JPH0318072B2 - - Google Patents

Description

[Detailed Description of the Invention] Industrial Application Field The present invention is applicable to robots, machine tools, other mechanical equipment, etc., where the movable and fixed parts of equipment, or between movable parts, are connected by power, control signals, gas, water, oil, etc. This invention relates to a flexible support for cables, etc., that supports, protects and guides one or more cables, hoses, etc. for supplying water.
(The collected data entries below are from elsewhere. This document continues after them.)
-- ==== Sys2Proof/Tests/Slice0.lean ====
section
/-! SUPPORT. Small tests. Expected values come from the vectors V<n> of spec/95_test_vectors.md, the tables of R61, R96 and R247, or the
table of D15, never from the model. The `witness_` theorems show, for each statement with hypotheses, states that meet them. -/

namespace Sys2Proof.Tests

open Sys2Proof.Machine

/-! ### Helpers -/

/-- The state after a command. -/
def after (i : Instr) (s : State) : State :=
  match exec i s with
  | .next t => t
  | .fault _ => s
  | .refused _ => s

/-- The state after one step. -/
def stepped (s : State) : State :=
  match step s with
  | .next t => t
  | .fault _ => s
  | .refused _ => s

/-- The reset state in an environment. -/
def on (e : Env) (c : Config := {}) : State := { State.reset with env := e, cfg := c }

/-- The reset state with one host access to do. -/
def doing (x : HostAccess) (s : State := State.reset) : State := { s with hostIn := [x] }

/-- A sound idle bus with no device, and a line shorted low (95 section 2). -/
def idleBus : Env := .script [] true
def shorted : Env := .script [] false

def fet : Config := { hasApu := true, hasPuPin := true }

/-- The identifiers A, B, C, X of 95. -/
def idA : Identifier := #v[0x28, 0xFF, 0x4B, 0x46, 0x92, 0x16, 0x04, 0x78]
def idB : Identifier := #v[0x28, 0xFF, 0x4B, 0x46, 0x92, 0x16, 0x05, 0x26]
def idC : Identifier := #v[0x10, 0xA1, 0xB2, 0xC3, 0xD4, 0xE5, 0xF6, 0x49]
def idX : Identifier := #v[0x22, 0x11, 0x22, 0x33, 0x44, 0x55, 0x66, 0x00]

/-- A bus of devices, none alarmed. -/
def bus (ids : List Identifier) (vanish : Option Nat := none) : Env :=
  .deviceBus { devs := ids.map (fun i => { id := i, alarmed := false }), vanish := vanish }

/-- `BUF` filled from offset 0, and the ranges a command takes. -/
def holding (bs : List Byte) (p n : Byte) (e : Env := idleBus) : State :=
  { on e with mem := bs.zipIdx.map (fun b => (0x80 + b.2, b.1)), ptr := p, arg := n }

/-! ### Well-formedness: each check refuses an ill-formed term (Instr has no check to fail: R91) -/

theorem test_rom8_ill_formed : (Place.rom 8).wellFormed = false := by decide
theorem test_buf128_ill_formed : (Place.buf 128).wellFormed = false := by decide
theorem test_num256_ill_formed : (Place.num 256).wellFormed = false := by decide
theorem test_wr_value_ill_formed : (HostLine.wr .arg 256).wellFormed = false := by decide
theorem test_wr_place_ill_formed : (HostLine.wr (.rom 8) 0).wellFormed = false := by decide
theorem test_rd_ill_formed : (HostLine.rd (.buf 128)).wellFormed = false := by decide
theorem test_send_ill_formed : (HostLine.send 256).wellFormed = false ∧ (HostLine.sendPu 256).wellFormed = false := by decide
theorem test_range_ill_formed :
    (HostLine.sendn 256 0).wellFormed = false ∧ (HostLine.recvn 0 256).wellFormed = false ∧
      (HostLine.check 256 0).wellFormed = false := by decide
theorem test_loadrom_length_ill_formed : (HostLine.loadRom [0, 1, 2, 3, 4, 5, 6]).wellFormed = false := by decide
theorem test_loadrom_byte_ill_formed : (HostLine.loadRom [0, 1, 2, 3, 4, 5, 6, 256]).wellFormed = false := by decide
theorem test_commands_well_formed : (Instr.discover true true).wellFormed = true ∧ Instr.odMatch.wellFormed = true := by decide

/-! ### Decoding: every row of R96, its byte written out bit by bit -/

theorem test_decode_writeBit : decode 0b00010010 = .ok (.writeBit true false) ∧ decode 0b00010001 = .ok (.writeBit false true) := by
  decide
theorem test_decode_readBit : decode 0b00100000 = .ok .readBit := by decide
theorem test_decode_reset : decode 0b00110000 = .ok .reset := by decide
theorem test_decode_writeByte : decode 0b01000000 = .ok (.writeByte false) ∧ decode 0b01000001 = .ok (.writeByte true) := by decide
theorem test_decode_readByte : decode 0b01010000 = .ok .readByte := by decide
theorem test_decode_writeBytes : decode 0b01100000 = .ok .writeBytes := by decide
theorem test_decode_readBytes : decode 0b01110000 = .ok .readBytes := by decide
theorem test_decode_releasePullup : decode 0b10000000 = .ok .releasePullup := by decide
theorem test_decode_romSingle : decode 0b10010000 = .ok .romSingle := by decide
theorem test_decode_romMatch : decode 0b10010001 = .ok .romMatch := by decide
theorem test_decode_romSkip : decode 0b10010010 = .ok .romSkip := by decide
theorem test_decode_odMatch : decode 0b10010101 = .ok .odMatch := by decide
theorem test_decode_odSkip : decode 0b10010110 = .ok .odSkip := by decide
theorem test_decode_crc8Check : decode 0b10100000 = .ok .crc8Check := by decide
theorem test_decode_crc8Rom : decode 0b10100001 = .ok .crc8Rom := by decide
theorem test_decode_discover : decode 0b10110010 = .ok (.discover true false) ∧ decode 0b10110001 = .ok (.discover false true) := by
  decide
Prior Art and its Problems Conventionally, flexible supports such as cables that supply energy to moving parts in machine tools, etc. have been constructed by alternately combining hollow inner frames and surrounding pieces between a fixed end and a moving end. Some cables are supported and guided by storing cables and the like inside a tube that can be bent within a certain range. This is made by arranging two inner frames having grooves of a constant width at equal intervals, and connecting them into a single frame by spanning over an enclosing piece having flanges at both ends that fit into the grooves.

The duct device described in Japanese Patent Application Laid-Open No. 57-120791 is similar to the above-mentioned one, and this duct device has a structure in which duct elements having a square tubular cross section are connected by pins.

In addition, wiring for things that move freely,
A method of accommodating cables and the like in bundles or bellows has been used.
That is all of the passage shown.